[Exercise instructions] Find the line with "have k : kind" and the line with "(syncAccepts (follower discMASTER).toBody" in the entries below; output exactly those two lines, every line between them, and no others.

(Saved data entries)
....................
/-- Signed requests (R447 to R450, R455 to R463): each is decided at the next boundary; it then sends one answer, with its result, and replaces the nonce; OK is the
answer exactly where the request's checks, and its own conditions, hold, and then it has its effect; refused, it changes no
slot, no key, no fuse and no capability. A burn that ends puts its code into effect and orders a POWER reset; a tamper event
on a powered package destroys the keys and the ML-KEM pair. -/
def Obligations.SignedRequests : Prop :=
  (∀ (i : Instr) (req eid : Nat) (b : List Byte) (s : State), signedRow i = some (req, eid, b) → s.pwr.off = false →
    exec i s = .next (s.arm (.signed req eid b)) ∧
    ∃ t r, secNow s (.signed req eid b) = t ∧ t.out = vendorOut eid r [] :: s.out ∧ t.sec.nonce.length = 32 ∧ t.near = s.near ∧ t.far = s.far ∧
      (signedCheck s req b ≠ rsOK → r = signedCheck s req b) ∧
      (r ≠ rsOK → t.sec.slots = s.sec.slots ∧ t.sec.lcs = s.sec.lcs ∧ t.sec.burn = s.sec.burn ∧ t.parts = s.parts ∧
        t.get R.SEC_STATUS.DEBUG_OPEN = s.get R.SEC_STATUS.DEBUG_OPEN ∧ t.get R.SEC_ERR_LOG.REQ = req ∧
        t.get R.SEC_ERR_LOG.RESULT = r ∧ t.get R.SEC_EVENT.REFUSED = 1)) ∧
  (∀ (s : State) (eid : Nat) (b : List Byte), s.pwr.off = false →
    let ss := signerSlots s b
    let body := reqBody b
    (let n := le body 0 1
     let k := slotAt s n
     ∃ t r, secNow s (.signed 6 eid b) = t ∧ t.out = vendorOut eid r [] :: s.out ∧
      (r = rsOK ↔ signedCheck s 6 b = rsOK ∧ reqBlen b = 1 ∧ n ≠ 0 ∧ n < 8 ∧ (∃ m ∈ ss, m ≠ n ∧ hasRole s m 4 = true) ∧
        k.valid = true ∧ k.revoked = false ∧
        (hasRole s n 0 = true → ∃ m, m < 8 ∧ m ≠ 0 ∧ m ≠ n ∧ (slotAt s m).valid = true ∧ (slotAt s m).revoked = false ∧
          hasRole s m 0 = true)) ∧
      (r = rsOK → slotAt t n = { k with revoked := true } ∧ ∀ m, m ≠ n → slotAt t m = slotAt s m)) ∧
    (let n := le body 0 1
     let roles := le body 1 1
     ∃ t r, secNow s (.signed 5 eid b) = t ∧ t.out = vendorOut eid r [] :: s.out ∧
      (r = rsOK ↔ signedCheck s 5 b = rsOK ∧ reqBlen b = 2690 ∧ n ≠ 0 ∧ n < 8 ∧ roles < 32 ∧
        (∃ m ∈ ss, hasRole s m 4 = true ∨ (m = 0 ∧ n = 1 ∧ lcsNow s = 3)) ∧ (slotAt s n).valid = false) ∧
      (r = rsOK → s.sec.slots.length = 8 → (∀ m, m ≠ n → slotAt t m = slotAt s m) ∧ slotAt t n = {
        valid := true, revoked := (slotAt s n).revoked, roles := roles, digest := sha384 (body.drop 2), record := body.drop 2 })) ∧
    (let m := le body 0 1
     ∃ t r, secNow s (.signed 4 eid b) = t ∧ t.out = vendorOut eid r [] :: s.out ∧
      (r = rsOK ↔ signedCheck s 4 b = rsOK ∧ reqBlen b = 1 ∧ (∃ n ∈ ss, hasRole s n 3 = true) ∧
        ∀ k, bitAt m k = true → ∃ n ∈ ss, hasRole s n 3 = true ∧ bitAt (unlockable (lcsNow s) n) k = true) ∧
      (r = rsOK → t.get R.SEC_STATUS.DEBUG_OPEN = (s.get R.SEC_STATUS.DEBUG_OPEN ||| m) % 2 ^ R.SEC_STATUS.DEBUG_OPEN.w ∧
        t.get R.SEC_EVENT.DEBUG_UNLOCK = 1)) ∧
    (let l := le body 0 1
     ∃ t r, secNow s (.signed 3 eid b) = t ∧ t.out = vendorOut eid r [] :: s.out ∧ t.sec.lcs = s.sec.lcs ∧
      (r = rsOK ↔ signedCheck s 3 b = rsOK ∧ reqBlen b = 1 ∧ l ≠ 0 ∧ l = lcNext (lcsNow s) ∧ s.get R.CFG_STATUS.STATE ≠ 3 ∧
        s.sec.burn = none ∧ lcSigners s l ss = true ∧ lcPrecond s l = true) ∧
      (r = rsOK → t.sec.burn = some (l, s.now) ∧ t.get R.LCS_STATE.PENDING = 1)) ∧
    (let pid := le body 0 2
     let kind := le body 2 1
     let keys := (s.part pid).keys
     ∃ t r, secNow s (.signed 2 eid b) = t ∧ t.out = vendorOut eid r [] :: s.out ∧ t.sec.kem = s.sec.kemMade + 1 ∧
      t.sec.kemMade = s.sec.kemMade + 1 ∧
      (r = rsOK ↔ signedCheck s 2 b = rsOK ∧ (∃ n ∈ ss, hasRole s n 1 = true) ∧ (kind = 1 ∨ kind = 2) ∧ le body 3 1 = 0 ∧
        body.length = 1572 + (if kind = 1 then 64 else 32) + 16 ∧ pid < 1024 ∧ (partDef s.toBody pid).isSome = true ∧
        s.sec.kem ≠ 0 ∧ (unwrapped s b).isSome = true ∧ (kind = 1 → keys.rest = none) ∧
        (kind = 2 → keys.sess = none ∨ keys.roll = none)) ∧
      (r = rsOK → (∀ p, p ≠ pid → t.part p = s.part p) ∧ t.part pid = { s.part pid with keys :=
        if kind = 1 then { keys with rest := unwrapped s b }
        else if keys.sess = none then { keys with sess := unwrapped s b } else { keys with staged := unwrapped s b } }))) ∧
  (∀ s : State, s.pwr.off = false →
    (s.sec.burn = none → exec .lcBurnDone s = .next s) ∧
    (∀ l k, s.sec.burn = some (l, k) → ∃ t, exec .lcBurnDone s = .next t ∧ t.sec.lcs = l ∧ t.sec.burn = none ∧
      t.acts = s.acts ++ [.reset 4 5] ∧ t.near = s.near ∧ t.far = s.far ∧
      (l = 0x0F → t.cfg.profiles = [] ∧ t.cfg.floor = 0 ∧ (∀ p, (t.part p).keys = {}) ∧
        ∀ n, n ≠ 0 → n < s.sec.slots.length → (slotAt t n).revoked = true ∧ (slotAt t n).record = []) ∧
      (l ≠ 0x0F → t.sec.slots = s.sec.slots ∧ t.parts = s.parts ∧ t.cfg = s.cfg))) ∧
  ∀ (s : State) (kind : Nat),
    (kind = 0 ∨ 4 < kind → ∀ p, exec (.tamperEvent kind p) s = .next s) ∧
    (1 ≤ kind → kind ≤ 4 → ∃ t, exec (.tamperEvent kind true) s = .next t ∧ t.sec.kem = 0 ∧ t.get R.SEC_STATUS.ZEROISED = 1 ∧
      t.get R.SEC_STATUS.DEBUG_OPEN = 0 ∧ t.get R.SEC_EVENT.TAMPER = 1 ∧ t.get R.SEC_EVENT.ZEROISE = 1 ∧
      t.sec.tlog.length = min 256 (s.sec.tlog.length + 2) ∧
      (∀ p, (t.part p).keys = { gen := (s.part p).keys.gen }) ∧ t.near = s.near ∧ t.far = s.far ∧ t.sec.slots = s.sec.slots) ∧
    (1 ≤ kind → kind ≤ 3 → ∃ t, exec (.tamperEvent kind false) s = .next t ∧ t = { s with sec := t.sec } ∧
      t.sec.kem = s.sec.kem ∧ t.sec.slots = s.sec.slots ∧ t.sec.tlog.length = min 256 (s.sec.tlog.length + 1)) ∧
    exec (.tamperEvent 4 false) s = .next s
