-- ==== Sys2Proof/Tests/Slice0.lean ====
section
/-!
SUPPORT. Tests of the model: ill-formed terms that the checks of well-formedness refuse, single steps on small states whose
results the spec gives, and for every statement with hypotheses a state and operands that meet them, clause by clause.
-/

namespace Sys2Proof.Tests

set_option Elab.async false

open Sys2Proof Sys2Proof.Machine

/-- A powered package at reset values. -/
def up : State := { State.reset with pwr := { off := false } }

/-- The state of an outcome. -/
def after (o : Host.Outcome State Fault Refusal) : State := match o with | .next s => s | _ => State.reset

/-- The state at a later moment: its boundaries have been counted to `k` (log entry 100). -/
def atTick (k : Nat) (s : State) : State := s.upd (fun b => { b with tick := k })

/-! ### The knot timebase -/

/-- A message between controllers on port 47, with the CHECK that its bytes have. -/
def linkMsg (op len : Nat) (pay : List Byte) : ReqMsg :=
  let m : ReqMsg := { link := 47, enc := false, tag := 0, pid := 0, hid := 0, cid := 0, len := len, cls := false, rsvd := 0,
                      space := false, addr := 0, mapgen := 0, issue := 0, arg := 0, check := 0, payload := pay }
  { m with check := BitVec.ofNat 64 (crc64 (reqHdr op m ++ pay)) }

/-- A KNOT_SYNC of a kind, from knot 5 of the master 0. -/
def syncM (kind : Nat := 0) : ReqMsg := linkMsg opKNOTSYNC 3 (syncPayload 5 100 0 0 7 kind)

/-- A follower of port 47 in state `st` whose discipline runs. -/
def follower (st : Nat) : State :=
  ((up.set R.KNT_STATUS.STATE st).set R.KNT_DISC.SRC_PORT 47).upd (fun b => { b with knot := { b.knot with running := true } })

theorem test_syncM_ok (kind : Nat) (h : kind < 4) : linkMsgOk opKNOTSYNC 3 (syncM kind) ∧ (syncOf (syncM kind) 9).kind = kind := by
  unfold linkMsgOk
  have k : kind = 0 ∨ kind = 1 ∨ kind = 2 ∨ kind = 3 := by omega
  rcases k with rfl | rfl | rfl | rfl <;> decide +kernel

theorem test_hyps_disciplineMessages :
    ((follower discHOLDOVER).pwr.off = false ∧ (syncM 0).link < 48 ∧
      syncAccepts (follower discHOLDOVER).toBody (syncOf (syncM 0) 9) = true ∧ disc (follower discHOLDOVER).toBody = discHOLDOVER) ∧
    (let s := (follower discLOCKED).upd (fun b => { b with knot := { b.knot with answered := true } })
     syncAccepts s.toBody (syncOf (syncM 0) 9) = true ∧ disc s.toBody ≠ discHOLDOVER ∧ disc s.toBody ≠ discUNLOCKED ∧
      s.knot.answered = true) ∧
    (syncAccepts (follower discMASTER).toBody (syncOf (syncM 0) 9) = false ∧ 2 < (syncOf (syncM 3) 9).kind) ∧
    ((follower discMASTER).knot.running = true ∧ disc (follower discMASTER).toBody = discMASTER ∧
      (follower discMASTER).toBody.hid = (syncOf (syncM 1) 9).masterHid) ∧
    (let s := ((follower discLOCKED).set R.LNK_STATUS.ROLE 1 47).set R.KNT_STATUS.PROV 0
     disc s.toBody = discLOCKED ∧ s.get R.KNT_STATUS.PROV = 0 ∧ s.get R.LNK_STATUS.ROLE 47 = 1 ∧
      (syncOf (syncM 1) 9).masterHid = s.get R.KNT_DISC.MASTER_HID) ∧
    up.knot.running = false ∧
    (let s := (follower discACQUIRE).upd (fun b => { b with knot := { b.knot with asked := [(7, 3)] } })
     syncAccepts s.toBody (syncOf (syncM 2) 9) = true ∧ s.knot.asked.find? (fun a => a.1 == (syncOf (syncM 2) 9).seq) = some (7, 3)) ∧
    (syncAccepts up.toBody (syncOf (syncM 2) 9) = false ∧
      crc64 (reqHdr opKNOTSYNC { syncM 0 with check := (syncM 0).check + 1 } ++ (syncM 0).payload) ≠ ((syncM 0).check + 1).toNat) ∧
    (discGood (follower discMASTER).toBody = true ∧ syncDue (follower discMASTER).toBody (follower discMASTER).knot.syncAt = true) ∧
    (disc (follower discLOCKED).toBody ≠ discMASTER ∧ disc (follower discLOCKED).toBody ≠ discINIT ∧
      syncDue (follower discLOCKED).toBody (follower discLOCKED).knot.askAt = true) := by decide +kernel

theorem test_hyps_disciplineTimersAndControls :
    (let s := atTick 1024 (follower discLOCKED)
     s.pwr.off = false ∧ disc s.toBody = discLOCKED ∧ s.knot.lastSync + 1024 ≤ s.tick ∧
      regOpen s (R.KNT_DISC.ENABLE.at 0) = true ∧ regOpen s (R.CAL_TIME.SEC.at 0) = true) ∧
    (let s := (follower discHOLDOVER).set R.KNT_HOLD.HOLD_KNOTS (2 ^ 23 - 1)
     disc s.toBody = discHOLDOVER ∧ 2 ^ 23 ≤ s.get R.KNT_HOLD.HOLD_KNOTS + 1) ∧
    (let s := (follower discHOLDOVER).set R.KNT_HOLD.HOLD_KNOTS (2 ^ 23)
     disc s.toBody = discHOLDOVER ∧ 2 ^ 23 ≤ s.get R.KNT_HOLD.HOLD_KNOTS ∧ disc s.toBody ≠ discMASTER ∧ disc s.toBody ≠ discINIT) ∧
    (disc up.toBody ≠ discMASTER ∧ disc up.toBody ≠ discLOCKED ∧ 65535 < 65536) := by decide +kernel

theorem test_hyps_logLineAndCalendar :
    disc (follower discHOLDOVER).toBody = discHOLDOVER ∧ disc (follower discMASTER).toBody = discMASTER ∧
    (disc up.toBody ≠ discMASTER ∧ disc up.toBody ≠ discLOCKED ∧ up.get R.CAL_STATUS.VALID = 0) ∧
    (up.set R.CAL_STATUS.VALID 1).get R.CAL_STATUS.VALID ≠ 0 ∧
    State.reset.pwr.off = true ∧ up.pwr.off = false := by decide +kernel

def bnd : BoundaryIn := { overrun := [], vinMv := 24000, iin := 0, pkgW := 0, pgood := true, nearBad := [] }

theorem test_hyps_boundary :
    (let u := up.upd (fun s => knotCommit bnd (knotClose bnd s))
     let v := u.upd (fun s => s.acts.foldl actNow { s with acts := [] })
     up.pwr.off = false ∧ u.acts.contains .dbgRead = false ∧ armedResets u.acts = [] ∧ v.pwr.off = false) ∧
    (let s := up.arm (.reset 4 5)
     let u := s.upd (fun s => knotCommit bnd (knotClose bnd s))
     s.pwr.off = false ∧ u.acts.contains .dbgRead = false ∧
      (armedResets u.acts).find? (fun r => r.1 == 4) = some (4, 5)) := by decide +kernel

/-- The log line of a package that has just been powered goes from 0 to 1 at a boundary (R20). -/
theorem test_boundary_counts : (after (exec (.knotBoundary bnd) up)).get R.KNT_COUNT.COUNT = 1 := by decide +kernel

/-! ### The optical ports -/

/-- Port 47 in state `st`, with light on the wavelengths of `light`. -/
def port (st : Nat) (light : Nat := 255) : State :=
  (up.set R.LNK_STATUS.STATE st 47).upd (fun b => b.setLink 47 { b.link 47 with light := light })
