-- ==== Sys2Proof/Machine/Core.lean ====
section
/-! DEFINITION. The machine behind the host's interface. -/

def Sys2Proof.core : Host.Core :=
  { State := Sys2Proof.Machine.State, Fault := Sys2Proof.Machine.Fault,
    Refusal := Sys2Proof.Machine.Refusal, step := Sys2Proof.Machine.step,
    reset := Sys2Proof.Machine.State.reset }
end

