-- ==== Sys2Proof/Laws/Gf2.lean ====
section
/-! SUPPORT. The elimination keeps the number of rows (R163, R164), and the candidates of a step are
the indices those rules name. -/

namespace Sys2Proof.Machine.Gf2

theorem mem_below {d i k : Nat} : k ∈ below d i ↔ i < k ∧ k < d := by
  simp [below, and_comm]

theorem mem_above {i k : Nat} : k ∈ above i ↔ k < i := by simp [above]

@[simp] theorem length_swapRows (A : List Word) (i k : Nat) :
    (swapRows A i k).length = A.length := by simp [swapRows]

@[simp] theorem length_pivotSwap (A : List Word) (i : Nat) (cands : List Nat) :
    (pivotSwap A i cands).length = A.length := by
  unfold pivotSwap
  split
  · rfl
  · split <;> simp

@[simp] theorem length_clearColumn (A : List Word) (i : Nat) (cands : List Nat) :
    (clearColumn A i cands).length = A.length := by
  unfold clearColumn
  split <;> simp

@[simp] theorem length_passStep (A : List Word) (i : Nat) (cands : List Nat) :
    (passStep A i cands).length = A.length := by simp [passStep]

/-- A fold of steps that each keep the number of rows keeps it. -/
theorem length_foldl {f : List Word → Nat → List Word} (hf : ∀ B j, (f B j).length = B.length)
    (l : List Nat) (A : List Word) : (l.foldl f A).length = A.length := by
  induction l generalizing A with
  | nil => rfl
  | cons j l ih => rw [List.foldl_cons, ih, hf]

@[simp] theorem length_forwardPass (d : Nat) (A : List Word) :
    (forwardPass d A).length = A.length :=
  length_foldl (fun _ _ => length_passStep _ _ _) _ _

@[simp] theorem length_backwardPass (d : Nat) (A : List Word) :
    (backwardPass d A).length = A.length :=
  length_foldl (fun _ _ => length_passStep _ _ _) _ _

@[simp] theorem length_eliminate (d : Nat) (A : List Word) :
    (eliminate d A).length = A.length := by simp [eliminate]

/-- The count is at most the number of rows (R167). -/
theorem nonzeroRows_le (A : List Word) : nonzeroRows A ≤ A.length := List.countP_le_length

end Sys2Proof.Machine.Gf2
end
....................
[Task answer]
  have k : kind = 0 ∨ kind = 1 ∨ kind = 2 ∨ kind = 3 := by omega
  rcases k with rfl | rfl | rfl | rfl <;> decide +kernel

theorem test_hyps_disciplineMessages :
    ((follower discHOLDOVER).pwr.off = false ∧ (syncM 0).link < 48 ∧
      syncAccepts (follower discHOLDOVER).toBody (syncOf (syncM 0) 9) = true ∧ disc (follower discHOLDOVER).toBody = discHOLDOVER) ∧
    (let s := (follower discLOCKED).upd (fun b => { b with knot := { b.knot with answered := true } })
     syncAccepts s.toBody (syncOf (syncM 0) 9) = true ∧ disc s.toBody ≠ discHOLDOVER ∧ disc s.toBody ≠ discUNLOCKED ∧
      s.knot.answered = true) ∧
    (syncAccepts (follower discMASTER).toBody (syncOf (syncM 0) 9) = false ∧ 2 < (syncOf (syncM 3) 9).kind) ∧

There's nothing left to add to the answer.